Not to be confused with KV cache compression (that reduces KV cache footprint in computer memory) or context summarization (that provides an overview for humans), context compression is commonly used to fit more information in the context by omitting details. It's a lossy compression of the context. In programming, file lists and symbol maps are examples of context compression that omits details.

Although context compression can be used to save token costs or to avoid overflowing the context window, I see it mainly as a way to purify the context, removing the lowest quality information (speculative reasoning, failed actions, obsolete information, action history) in order to shine more light on the highest quality information (instructions, inputs, original and current state).

When is it worth it?

The nice thing about treating all of the above techniques as context optimizations is that they are now interchangeable and we can pick the most cost-effective ones. So which ones are worth the effort?

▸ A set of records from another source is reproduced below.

-- ==== Sys2Proof/Tests/Slice0.lean ====
section
/-! SUPPORT. The model's own tests: the well-formedness smoke, decoding from words written out from 30_encoding.md R95, at most two small tests per command with expected values from 95_test_vectors.md and 96_more_vectors.md, and for every statement with hypotheses a witness that meets them. -/

namespace Sys2Proof.Tests

-- Each test is checked before the next is read: many kernel evaluations waiting side by side need a thread each.
set_option Elab.async false

open Sys2Proof.Machine Sys2Proof.Claims

/-! ### Helpers -/

/-- The next state of an outcome; the reset state of TEST13 when there is none (no test below meets that case). -/
def after (o : Host.Outcome State Fault Refusal) : State :=
  match o with
  | .next t => t
  | .fault _ => State.resetFor Config.test13
  | .refused _ => State.resetFor Config.test13

/-- TEST13 after reset. -/
def t13 : State := State.resetFor Config.test13

/-- A state with some field registers set. -/
def withF (s : State) (l : List (Reg × Nat)) : State := l.foldl (fun s p => s.writeF p.1 p.2) s

/-- A state with a share table and a count. -/
def withShares (s : State) (K : Word) (l : List (Word × Nat)) : State :=
  { s with
    K := K
    SX := s.SX.writeRange l.length (fun i => (l.getD i (0, 0)).1)
    SY := s.SY.writeRange l.length (fun i => (l.getD i (0, 0)).2) }

/-- A state with the polynomial 2 + 5x + 7x² and counts. -/
def withPoly (s : State) (T N : Word) : State := { s with COEF := [(0, 2), (1, 5), (2, 7)], T := T, N := N }

/-- A state with one waiting move. -/
def offered (s : State) (m : HostMove) : State := { s with port := [m] }

/-- 32 bytes with the value `v`, byte by byte. -/
def bytes (v : Nat) : Bytes32 := Vector.ofFn fun i => BitVec.ofNat 8 (v / 2 ^ (8 * (31 - i.val)))

/-- What a command leaves: the value of `f`, `CODE` and `EINFO`. -/
def outcome {α : Type} (i : Instr) (s : State) (f : State → α) : α × Byte × Word :=
  let t := after (exec i s)
  (f t, t.CODE, t.EINFO)

theorem exec_next (i : Instr) (s : State) : ∃ t, exec i s = .next t := by
  cases h : failureOf i s with
  | none => exact ⟨_, exec_of_none h⟩
  | some f => exact ⟨_, exec_of_some h⟩

/-! ### Well-formedness: an index that needs more than 12 bits has no word (30_encoding.md R91, R94) -/

theorem test_wf_mvtc : (Instr.mvtc 4096 0).wf = false ∧ (Instr.mvtc 4095 0).wf = true := by decide
theorem test_wf_mvty : (Instr.mvty 4096 0).wf = false ∧ (Instr.mvty 4095 0).wf = true := by decide
theorem test_wf_mvfy : (Instr.mvfy 0 4096).wf = false ∧ (Instr.mvfy 0 4095).wf = true := by decide
theorem test_wf_setx : (Instr.setx 4096).wf = false ∧ (Instr.setx 4095).wf = true := by decide
theorem test_wf_getx : (Instr.getx 4096).wf = false ∧ (Instr.getx 4095).wf = true := by decide
theorem test_wf_lbasis : (Instr.lbasis 0 4096).wf = false ∧ (Instr.lbasis 0 4095).wf = true := by decide

/-! ### Decoding: bits 31:24, 23:20, 19:16, 15:12, 11:0 as in the patterns of 30_encoding.md R95 -/

theorem test_decode_nop : decode 0b00000000_0000_0000_0000_000000000000 = .ok .nop := by decide
theorem test_decode_madd : decode 0b00000001_0011_0001_0010_000000000000 = .ok (.madd 3 1 2) := by decide
theorem test_decode_msub : decode 0b00000010_0011_0001_0010_000000000000 = .ok (.msub 3 1 2) := by decide
theorem test_decode_mmul : decode 0b00000011_1111_1110_1101_000000000000 = .ok (.mmul 15 14 13) := by decide
theorem test_decode_minv : decode 0b00000100_0100_0011_0000_000000000000 = .ok (.minv 4 3) := by decide
theorem test_decode_mdiv : decode 0b00000101_0011_0001_1111_000000000000 = .ok (.mdiv 3 1 15) := by decide
theorem test_decode_ldf : decode 0b00010000_0001_0000_0000_000000000000 = .ok (.ldf 1) := by decide
theorem test_decode_stf : decode 0b00010001_0000_0011_0000_000000000000 = .ok (.stf 3) := by decide
theorem test_decode_mvtc : decode 0b00010010_0000_0101_0000_000000000010 = .ok (.mvtc 2 5) := by decide
theorem test_decode_mvty : decode 0b00010011_0000_0001_0000_000000000100 = .ok (.mvty 4 1) := by decide
theorem test_decode_mvfy : decode 0b00010100_0001_0000_0000_000000000100 = .ok (.mvfy 1 4) := by decide
theorem test_decode_setx : decode 0b00010101_0000_0000_0000_000011111110 = .ok (.setx 254) := by decide
theorem test_decode_getx : decode 0b00010110_0000_0000_0000_111111111111 = .ok (.getx 4095) := by decide
theorem test_decode_peval : decode 0b00100000_0001_0000_0000_000000000000 = .ok (.peval 1) := by decide
theorem test_decode_split : decode 0b00100001_0000_0000_0000_000000000000 = .ok .split := by decide
theorem test_decode_lbasis : decode 0b00110000_0010_0000_0000_000000000001 = .ok (.lbasis 2 1) := by decide
theorem test_decode_combine : decode 0b00110001_1000_0000_0000_000000000000 = .ok (.combine 8) := by decide
theorem test_decode_zero : decode 0b01111111_0000_0000_0000_000000000000 = .ok .zero := by decide

/-- Words that 96_more_vectors.md section 4.3 lists as illegal, a nonzero field of every kind among them. -/
theorem test_decode_illegal :
    [(0x00000001 : Word), 0x00100000, 0x01312001, 0x04431000, 0x10110000, 0x11130000, 0x12100002, 0x12001002, 0x14110004,
        0x15100002, 0x20100001, 0x21000001, 0x30210001, 0x31001000, 0x7F000001, 0x06000000, 0x0F000000, 0x17000000, 0x22000000,
        0x32000000, 0x7E000000, 0x80000000, 0x81312000, 0xFFFFFFFF].all (fun w => !(decode w).isOk) = true := by decide +kernel

/-- The examples of 30_encoding.md R110, and words of 95_test_vectors.md. -/
theorem test_encode :
    encode .split = 0x21000000 ∧ encode (.madd 3 1 2) = 0x01312000 ∧ encode (.minv 4 3) = 0x04430000 ∧ encode (.ldf 1) = 0x10100000
      ∧ encode (.stf 3) = 0x11030000 ∧ encode (.mvfy 1 4) = 0x14100004 ∧ encode (.mvtc 2 0) = 0x12000002
      ∧ encode (.setx 254) = 0x150000FE ∧ encode (.mdiv 3 1 15) = 0x0531F000 := by decide

/-! ### Commands: one step each, TEST13 unless said otherwise; the vectors of 95_test_vectors.md and 96_more_vectors.md -/

theorem test_madd : outcome (.madd 3 1 2) (withF t13 [(1, 9), (2, 7)]) (·.readF 3) = (3, 0, 0) := by decide +kernel
theorem test_madd_same : outcome (.madd 15 14 15) (withF t13 [(14, 4), (15, 5)]) (·.readF 15) = (9, 0, 0) := by decide +kernel
theorem test_msub : outcome (.msub 3 1 2) (withF t13 [(1, 3), (2, 7)]) (·.readF 3) = (9, 0, 0) := by decide +kernel
theorem test_mmul : outcome (.mmul 3 1 2) (withF t13 [(1, 9), (2, 7)]) (·.readF 3) = (11, 0, 0) := by decide +kernel
theorem test_mmul_default :
    outcome (.mmul 3 1 2) (withF State.reset [(1, 2 ^ 256), (2, 2 ^ 256)]) (·.readF 3) = (88209, 0, 0) := by decide +kernel
theorem test_minv : outcome (.minv 4 3) (withF t13 [(3, 7)]) (·.readF 4) = (2, 0, 0) := by decide +kernel
theorem test_minv_zero : outcome (.minv 4 3) (withF t13 [(4, 6)]) (·.readF 4) = (6, 0x05, 0x04000003) := by decide +kernel
theorem test_mdiv : outcome (.mdiv 3 1 2) (withF t13 [(1, 5), (2, 7)]) (·.readF 3) = (10, 0, 0) := by decide +kernel
theorem test_mdiv_zero : outcome (.mdiv 3 1 15) (withF t13 [(1, 5)]) (·.readF 3) = (0, 0x05, 0x0500000F) := by decide +kernel
theorem test_ldf_negative : outcome (.ldf 0) { t13 with INS := 1, IN := bytes 3 } (·.readF 0) = (10, 0, 0) := by decide +kernel
theorem test_ldf_default :
    outcome (.ldf 0) { State.reset with INS := 1, IN := bytes (2 ^ 256 - 1) } (·.readF 0) = (298, 0, 0) := by decide +kernel
theorem test_stf : outcome (.stf 0) (withF t13 [(0, 12)]) (fun t => (t.OUT[0], t.OUT[31])) = ((0, 12), 0, 0) := by decide +kernel
theorem test_stf_overflow :
    outcome (.stf 3) (withF { State.reset with OUT := Vector.replicate 32 0x11 } [(3, 2 ^ 256)]) (·.OUT)
      = (Vector.replicate 32 0x11, 0x09, 0x11000003) := by decide +kernel
theorem test_mvtc : outcome (.mvtc 2 0) (withF t13 [(0, 2)]) (·.COEF) = ([(2, 2)], 0, 0) := by decide +kernel
theorem test_mvtc_range : outcome (.mvtc 12 0) (withF t13 [(0, 2)]) (·.COEF) = ([], 0x0B, 0x1200000C) := by decide +kernel
theorem test_mvty : outcome (.mvty 4 1) (withF t13 [(1, 9)]) (·.SY) = ([(4, 9)], 0, 0) := by decide +kernel
theorem test_mvfy : outcome (.mvfy 1 4) { t13 with SY := [(4, 9)] } (·.readF 1) = (9, 0, 0) := by decide +kernel
theorem test_mvfy_range : outcome (.mvfy 1 4095) { t13 with SY := [(4, 9)] } (·.readF 1) = (0, 0x0B, 0x14000FFF) := by decide +kernel
theorem test_setx : outcome (.setx 0) { t13 with XIN := 0xFFFFFFFF } (·.SX) = ([(0, 0xFFFFFFFF)], 0, 0) := by decide +kernel
theorem test_getx : outcome (.getx 2) { t13 with SX := [(2, 3)], XOUT := 77 } (·.XOUT) = (3, 0, 0) := by decide +kernel
theorem test_getx_range : outcome (.getx 12) { t13 with SX := [(2, 3)], XOUT := 77 } (·.XOUT) = (77, 0x0B, 0x1600000C) := by
  decide +kernel
theorem test_nop : outcome .nop { t13 with CODE := 0x05, EINFO := 0x04000003, XIN := 7 } (·.XIN) = (7, 0, 0) := by decide +kernel
theorem test_peval : outcome (.peval 1) { withPoly t13 3 0 with XIN := 17 } (·.readF 1) = (4, 0, 0) := by decide +kernel
theorem test_peval_reserved : outcome (.peval 1) { withPoly t13 3 0 with XIN := 13 } (·.readF 1) = (0, 0x08, 0x20000000) := by
  decide +kernel
theorem test_split :
    outcome .split (withPoly t13 3 5) (fun t => (t.SX, t.SY, t.COEF))
      = (([(0, 1), (1, 2), (2, 3), (3, 4), (4, 5)], [(0, 1), (1, 1), (2, 2), (3, 4), (4, 7)], []), 0, 0) := by decide +kernel
theorem test_split_count : outcome .split (withPoly t13 14 13) (fun t => t.COEF.read 1) = (5, 0x02, 0x21000000) := by decide +kernel
theorem test_lbasis : outcome (.lbasis 2 1) (withShares t13 3 [(1, 1), (3, 2), (5, 7)]) (·.readF 2) = (2, 0, 0) := by decide +kernel
theorem test_lbasis_collision :
    outcome (.lbasis 0 2) (withShares t13 3 [(1, 1), (3, 2), (16, 3)]) (·.readF 0) = (0, 0x05, 0x30000002) := by decide +kernel
theorem test_combine : outcome (.combine 0) (withShares t13 3 [(2, 1), (4, 4), (5, 7)]) (·.readF 0) = (2, 0, 0) := by decide +kernel
theorem test_combine_duplicate :
    outcome (.combine 0) (withShares t13 5 [(1, 1), (2, 1), (3, 1), (2, 1), (1, 1)]) (·.readF 0) = (0, 0x03, 0x31003001) := by
  decide +kernel

/-- A state in which every piece of state of 10_state.md R20 is nonzero. -/
def dirty : State :=
  { withF (withShares (withPoly t13 3 5) 3 [(1, 5)]) [(7, 8)] with
    XIN := 9
    XOUT := 4
    INS := 1
    IN := bytes 7
    OUT := bytes 8
    CODE := 0x05
    EINFO := 0x04000003 }

theorem test_zero : after (exec .zero dirty) = t13 := by decide +kernel

/-! ### The port (96_more_vectors.md section 4.4, 10_state.md R37) -/

/-- `CAP` of the three configurations. -/
theorem test_cap : capWord Config.default = 0x005010FF ∧ capWord Config.test13 = 0x0000400C ∧ capWord Config.test257 = 0x000090FF := by
  decide +kernel

/-- Reads and refused accesses from reset. -/
theorem test_reads :
    [(0x10, 4), (0x0C, 4), (0x04, 4), (0x00, 4), (0x2C, 4), (0x3C, 4), (0x80, 4), (0x41, 4), (0x06, 4), (0x10, 2)].map
        (fun a => (after (step (offered State.reset (.read a.1 a.2)))).responses)
      = [[.value 0x53535331], [.value 0x005010FF], [.value 0], [.error], [.error], [.error], [.error], [.error], [.error], [.error]] := by
  decide +kernel

/-- A write to a read-only word, to an unmapped offset and to `INS`. -/
theorem test_writes :
    ([(0x04, 0), (0x24, 5), (0x60, 1), (0x2C, 1), (0x42, 1), (0x28, 0xFFFFFFFE), (0x28, 0xFFFFFFFF)] : List (Nat × Word)).map
        (fun a => let t := after (step (offered State.reset (.write a.1 4 a.2))); (t.INS, t.responses))
      = [(0, [.error]), (0, [.error]), (0, [.error]), (0, [.error]), (0, [.error]), (0, [.okay]), (1, [.okay])] := by decide +kernel

/-- Byte order (20_memory.md R66): the top byte of `IN_W0` is `IN[0]`, the low byte of `IN_W7` is `IN[31]`. -/
theorem test_byte_order :
    (let t := after (step (offered State.reset (.write 0x40 4 0x01020304))); (t.IN[0], t.IN[3])) = (1, 4)
      ∧ (let t := after (step (offered State.reset (.write 0x5C 4 0x01020304))); (t.IN[28], t.IN[31])) = (1, 4) := by decide +kernel

/-- A placed word runs, and an illegal one leaves its top byte. -/
theorem test_placed :
    (after (step ((withF t13 [(1, 9), (2, 7)]).withFetchWord 32 0x01312000))).readF 3 = 3
      ∧ (after (step (t13.withFetchWord 32 0xFFFFFFFF))).EINFO = 0xFF000000 := by decide +kernel

/-- The assembler's spelling (30_encoding.md R110). -/
theorem test_assembly : assembly (.mvtc 2 0) = "MVTC 2, F0" ∧ assembly (.mvfy 1 4) = "MVFY F1, 4" := by decide +kernel

/-! ### The invariant of a concrete state, by its listed entries -/

theorem read_lt_of_listed {m : Memory Nat} {P : Nat} (hP : 0 < P) (h : ∀ c ∈ m, c.2 < P) (i : Nat) : m.read i < P := by
  induction m with
  | nil => exact hP
  | cons c m ih =>
    obtain ⟨k, v⟩ := c
    rw [Memory.read_cons]
    split
    · exact h (k, v) (by simp)
    · exact ih fun c hc => h c (by simp [hc])

/-- The invariant as a finite check. -/
def Checked (s : State) : Prop :=
  (∀ r : Reg, s.readF r < s.cfg.P) ∧ (∀ c ∈ s.COEF, c.2 < s.cfg.P) ∧ (∀ c ∈ s.SY, c.2 < s.cfg.P)
    ∧ Memory.wf s.COEF ∧ Memory.wf s.SX ∧ Memory.wf s.SY ∧ Memory.within s.COEF s.cfg.NMAX ∧ Memory.within s.SX s.cfg.NMAX
    ∧ Memory.within s.SY s.cfg.NMAX ∧ s.CODE ∈ producedCodes ∧ (s.CODE = 0 → s.EINFO = 0)

theorem inv_of_checked {s : State} (h : Checked s) : s.Inv := by
  obtain ⟨h1, h2, h3, h4, h5, h6, h7, h8, h9, h10, h11⟩ := h
  have hP := s.cfg.ok.prime.pos
  exact ⟨h1, read_lt_of_listed hP h2, read_lt_of_listed hP h3, h4, h5, h6, h7, h8, h9, h10, h11⟩

/-! ### Witnesses: a concrete case that meets the hypotheses of each statement that has any -/

/-- A TEST13 state with registers, coefficients and a share table. -/
def sample : State := withShares (withPoly (withF t13 [(1, 12), (2, 1)]) 2 12) 3 [(1, 1), (3, 2), (5, 7)]

theorem sample_inv : sample.Inv := inv_of_checked (by unfold Checked; decide +kernel)

/-- A state of the default configuration with the largest register values. -/
def big : State := withF State.reset [(1, 2 ^ 256 - 1), (2, 2 ^ 256), (3, 2 ^ 256 + 296)]

theorem big_inv : big.Inv := inv_of_checked (by unfold Checked; decide +kernel)

theorem wit_DecodeOfEncode : (Instr.mvtc 4095 15).wf = true := by decide
theorem wit_EncodeOfDecode : decode 0x30F00FFF = .ok (.lbasis 15 4095) := by decide

theorem wit_MatchAndMaskSelectTheRow :
    ∃ r ∈ opcodeTable, (0x1200F000 : Word) &&& r.maskWord ≠ r.matchWord
      ∧ (0x120F0FFF : Word) &&& r.maskWord = r.matchWord := by decide +kernel

theorem wit_IllegalWordsFail :
    (∀ r ∈ opcodeTable, (0xFFFFFFFF : Word) &&& r.maskWord ≠ r.matchWord)
      ∧ ∀ r ∈ opcodeTable, (0x01312001 : Word) &&& r.maskWord ≠ r.matchWord := by decide +kernel
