-- ==== Sys2Proof/Machine/Objects.lean ====
section
/-!
DEFINITION. Machine/Objects.lean: the objects of the Pricking (R31 to R49), one descriptor for each row of the
object tables of the manual (Tables 1-17, 2-5, 2-11, 3-9 to 3-11, 4-8 to 4-10, 5-8, 5-9, 6-7 to 6-9, 7-9, 7-10,
8-6, 8-7, 9-6, 9-7, 10-5, 10-6, 11-7, 12-11, 13-12, 14-8 to 14-10, 15-11, 16-5, 16-6). An object's code is its
index times 256 plus its subindex; the numbered copies of an index (bay n at 0x3000 + n) share the code of the
first and take n as their row.
-/

namespace Sys2Proof.Machine

/-- Types of Table 2-1. -/
inductive Ty where
  | bool | u8 | u16 | u32 | u64 | i16 | i32 | q16 | str | table | action
deriving DecidableEq, Repr

/-- Access codes of Table 0-4. -/
inductive Acc where
  | ro | rw | rwc | wo | act
deriving DecidableEq, Repr

/-- One object: subindex, whether it carries a row, type, access, level (1 OBSERVE, 2 OPERATE, 3 SERVICE),
persistence P (R38; the objects of R115 and R477 are dictionary-volatile), whether a commit takes effect only at
the next cold reset (R45), factory default, allowed ranges (lowest, highest, step; none listed: any value) and
longest string. -/
structure Desc where
  sub : Nat
  row : Bool
  ty : Ty
  acc : Acc
  lvl : Nat
  persist : Bool
  late : Bool
  dflt : Nat
  rng : List (Nat × Nat × Nat)
  strMax : Nat
deriving DecidableEq, Repr

/-- Objects of index 0x1000. -/
def objs1000 : List Desc := [
  ⟨0x01, false, .str, .ro, 1, false, false, 0, [], 16⟩,
  ⟨0x02, false, .str, .ro, 1, false, false, 0, [], 8⟩,
  ⟨0x03, false, .str, .ro, 1, false, false, 0, [], 2⟩,
  ⟨0x04, false, .str, .ro, 1, false, false, 0, [], 16⟩,
  ⟨0x05, false, .u64, .ro, 1, false, false, 0, [], 0⟩,
  ⟨0x06, false, .u32, .ro, 1, false, false, 0, [], 0⟩,
  ⟨0x07, false, .u8, .ro, 1, false, false, 0, [], 0⟩,
  ⟨0x08, false, .u32, .ro, 1, false, false, 0, [], 0⟩,
  ⟨0x09, false, .u32, .ro, 1, false, false, 0, [], 0⟩,
  ⟨0x0A, false, .u8, .ro, 1, false, false, 0, [], 0⟩,
  ⟨0x0B, false, .u64, .ro, 1, false, false, 0, [], 0⟩,
  ⟨0x0C, false, .u8, .ro, 1, false, false, 0, [], 0⟩,
  ⟨0x0D, false, .u8, .ro, 1, false, false, 0, [], 0⟩]

/-- Objects of index 0x1100. -/
def objs1100 : List Desc := [
  ⟨0x01, false, .u8, .ro, 1, false, false, 0, [], 0⟩,
  ⟨0x02, false, .u32, .ro, 1, false, false, 0, [], 0⟩,
  ⟨0x03, false, .u8, .ro, 1, false, false, 0, [], 0⟩,
  ⟨0x04, false, .u16, .ro, 1, false, false, 0, [], 0⟩,
  ⟨0x05, false, .u32, .ro, 1, false, false, 0, [], 0⟩,
  ⟨0x06, false, .u64, .ro, 1, false, false, 0, [], 0⟩]

/-- Objects of index 0x1101. -/
def objs1101 : List Desc := [
  ⟨0x01, false, .action, .act, 2, false, false, 0, [], 0⟩,
  ⟨0x02, false, .action, .act, 3, false, false, 0, [], 0⟩]

/-- Objects of index 0x1110. -/
def objs1110 : List Desc := [
  ⟨0x01, true, .str, .wo, 3, true, false, 0, [], 64⟩,
  ⟨0x02, true, .u32, .ro, 1, false, false, 0, [], 0⟩,
  ⟨0x03, true, .u8, .rw, 3, true, false, 0, [(0, 0, 1), (1, 1, 1), (2, 2, 1), (3, 3, 1)], 0⟩,
  ⟨0x04, true, .u32, .ro, 1, false, false, 0, [], 0⟩]

/-- Objects of index 0x1120. -/
def objs1120 : List Desc := [
  ⟨0x01, true, .u16, .ro, 1, false, false, 0, [], 0⟩,
  ⟨0x02, true, .u8, .ro, 1, false, false, 0, [], 0⟩,
  ⟨0x03, true, .u8, .ro, 1, false, false, 0, [], 0⟩,
  ⟨0x04, true, .u8, .ro, 1, false, false, 0, [], 0⟩,
  ⟨0x05, true, .u32, .ro, 1, false, false, 0, [], 0⟩,
  ⟨0x06, true, .action, .act, 3, false, false, 0, [], 0⟩]

/-- Objects of index 0x1130. -/
def objs1130 : List Desc := [
  ⟨0x01, false, .u64, .ro, 1, false, false, 0, [], 0⟩,
  ⟨0x02, false, .u64, .ro, 1, false, false, 0, [], 0⟩,
  ⟨0x03, false, .u64, .ro, 1, false, false, 0, [], 0⟩,
  ⟨0x04, false, .u64, .ro, 1, false, false, 0, [], 0⟩,
  ⟨0x05, false, .u64, .ro, 1, false, false, 0, [], 0⟩,
  ⟨0x06, false, .u64, .ro, 1, false, false, 0, [], 0⟩]

/-- Objects of index 0x1200. -/
def objs1200 : List Desc := [
  ⟨0x01, false, .u8, .ro, 1, false, false, 0, [], 0⟩,
  ⟨0x02, false, .bool, .ro, 1, false, false, 0, [], 0⟩,
  ⟨0x03, false, .u8, .ro, 1, false, false, 0, [], 0⟩,
  ⟨0x04, false, .u8, .ro, 1, false, false, 0, [], 0⟩,
  ⟨0x05, false, .u32, .ro, 1, false, false, 0, [], 0⟩,
  ⟨0x06, true, .u32, .ro, 1, false, false, 0, [], 0⟩,
  ⟨0x07, false, .bool, .ro, 1, false, false, 0, [], 0⟩]

/-- Objects of index 0x1201. -/
def objs1201 : List Desc := [
  ⟨0x01, false, .action, .act, 3, false, false, 0, [], 0⟩,
  ⟨0x02, false, .action, .act, 2, false, false, 0, [], 0⟩,
  ⟨0x03, false, .u16, .rw, 2, true, false, 100, [(10, 5000, 1)], 0⟩,
  ⟨0x04, false, .action, .act, 3, false, false, 0, [], 0⟩,
  ⟨0x05, false, .u16, .rw, 2, true, false, 30, [(5, 300, 1)], 0⟩]

/-- Objects of index 0x1202. -/
def objs1202 : List Desc := [
  ⟨0x01, false, .u8, .ro, 1, false, false, 0, [], 0⟩,
  ⟨0x02, false, .action, .act, 3, false, false, 0, [], 0⟩,
  ⟨0x03, false, .u32, .rw, 3, false, false, 0, [(0, 25165823, 1)], 0⟩,
  ⟨0x04, false, .str, .wo, 3, true, false, 0, [], 254⟩,
  ⟨0x05, false, .action, .act, 3, false, false, 0, [], 0⟩,
  ⟨0x06, false, .action, .act, 3, false, false, 0, [], 0⟩,
  ⟨0x07, false, .action, .act, 3, false, false, 0, [], 0⟩,
  ⟨0x08, false, .u16, .rw, 3, true, false, 600, [(0, 0, 1), (60, 86400, 1)], 0⟩,
  ⟨0x09, false, .bool, .ro, 1, false, false, 0, [], 0⟩,
  ⟨0x0A, false, .action, .act, 3, false, false, 0, [], 0⟩,
  ⟨0x0B, false, .u8, .ro, 1, false, false, 0, [], 0⟩,
  ⟨0x0C, false, .u8, .ro, 1, false, false, 0, [], 0⟩]

/-- Objects of index 0x1203. -/
def objs1203 : List Desc := [
  ⟨0x01, true, .u8, .ro, 1, false, false, 0, [], 0⟩,
  ⟨0x02, true, .u32, .ro, 1, false, false, 0, [], 0⟩,
  ⟨0x03, true, .u8, .ro, 1, false, false, 0, [], 0⟩,
  ⟨0x04, true, .u8, .ro, 1, false, false, 0, [], 0⟩]

/-- Objects of index 0x1400. -/
def objs1400 : List Desc := [
  ⟨0x01, true, .u8, .rwc, 3, true, false, 1, [(0, 0, 1), (1, 1, 1), (2, 2, 1)], 0⟩,
  ⟨0x02, true, .bool, .rwc, 2, true, false, 1, [(0, 1, 1)], 0⟩,
  ⟨0x03, true, .u32, .rwc, 2, true, false, 0, [], 0⟩,
  ⟨0x04, true, .u8, .rwc, 2, true, false, 24, [(8, 30, 1)], 0⟩,
  ⟨0x05, true, .u32, .rwc, 2, true, false, 0, [], 0⟩,
  ⟨0x06, true, .u16, .rwc, 2, true, false, 0, [(0, 0, 1), (1, 4094, 1)], 0⟩,
  ⟨0x07, true, .u8, .ro, 1, false, false, 0, [], 0⟩,
  ⟨0x08, true, .u32, .ro, 1, false, false, 0, [], 0⟩,
  ⟨0x09, true, .u64, .ro, 1, false, false, 0, [], 0⟩,
  ⟨0x0A, true, .u64, .ro, 1, false, false, 0, [], 0⟩]

/-- Objects of index 0x1401. -/
def objs1401 : List Desc := [
  ⟨0x01, false, .u16, .rwc, 3, true, false, 7140, [(1024, 65535, 1)], 0⟩,
  ⟨0x02, false, .u16, .rw, 2, true, false, 60, [(5, 3600, 1)], 0⟩,
  ⟨0x03, false, .bool, .rwc, 3, true, false, 0, [(0, 1, 1)], 0⟩,
  ⟨0x04, false, .u8, .rwc, 3, true, false, 0, [], 0⟩,
  ⟨0x05, false, .u16, .rwc, 3, true, false, 1, [(1, 4094, 1)], 0⟩]

/-- Objects of index 0x1402. -/
def objs1402 : List Desc := [
  ⟨0x01, true, .u32, .rwc, 3, true, false, 0, [], 0⟩,
  ⟨0x02, true, .u8, .rwc, 3, true, false, 0, [(0, 0, 1), (8, 32, 1)], 0⟩]

/-- Objects of index 0x1403. -/
def objs1403 : List Desc := [
  ⟨0x01, false, .u8, .ro, 1, false, false, 0, [], 0⟩,
  ⟨0x02, false, .u16, .rw, 2, true, false, 17539, [], 0⟩]

/-- Objects of index 0x2000. -/
def objs2000 : List Desc := [
  ⟨0x01, false, .u32, .ro, 1, false, false, 0, [], 0⟩,
  ⟨0x02, false, .u16, .rwc, 3, true, true, 8800, [(4800, 8800, 400)], 0⟩]

/-- Objects of index 0x2001. -/
def objs2001 : List Desc := [
  ⟨0x01, false, .u64, .ro, 1, false, false, 0, [], 0⟩,
  ⟨0x02, false, .u8, .rw, 2, true, false, 0, [(0, 0, 1), (1, 1, 1)], 0⟩,
  ⟨0x03, false, .u8, .rw, 2, true, false, 8, [(0, 7, 1), (8, 8, 1), (9, 9, 1)], 0⟩,
  ⟨0x04, false, .u8, .rw, 2, true, false, 0, [(0, 127, 1)], 0⟩,
  ⟨0x05, false, .u8, .rw, 2, true, false, 0, [(0, 0, 1), (1, 1, 1), (2, 2, 1)], 0⟩,
  ⟨0x06, false, .i32, .ro, 1, false, false, 0, [], 0⟩,
  ⟨0x07, false, .bool, .ro, 1, false, false, 0, [], 0⟩,
  ⟨0x08, false, .i32, .ro, 1, false, false, 0, [], 0⟩]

I would name reasoning as an example of a cheap technique. It's entirely handled by LLM vendor, so you don't have to do anything. On the other hand, I would point at RAG as an example of unreasonable complexity for little gain. Agents are in the middle of the complexity scale. They can be highly effective, general, and yet simple if you just let the LLM write and run scripts in a sandbox. Few-shot prompting by exposing the LLM to existing files in the project is simple and effective too.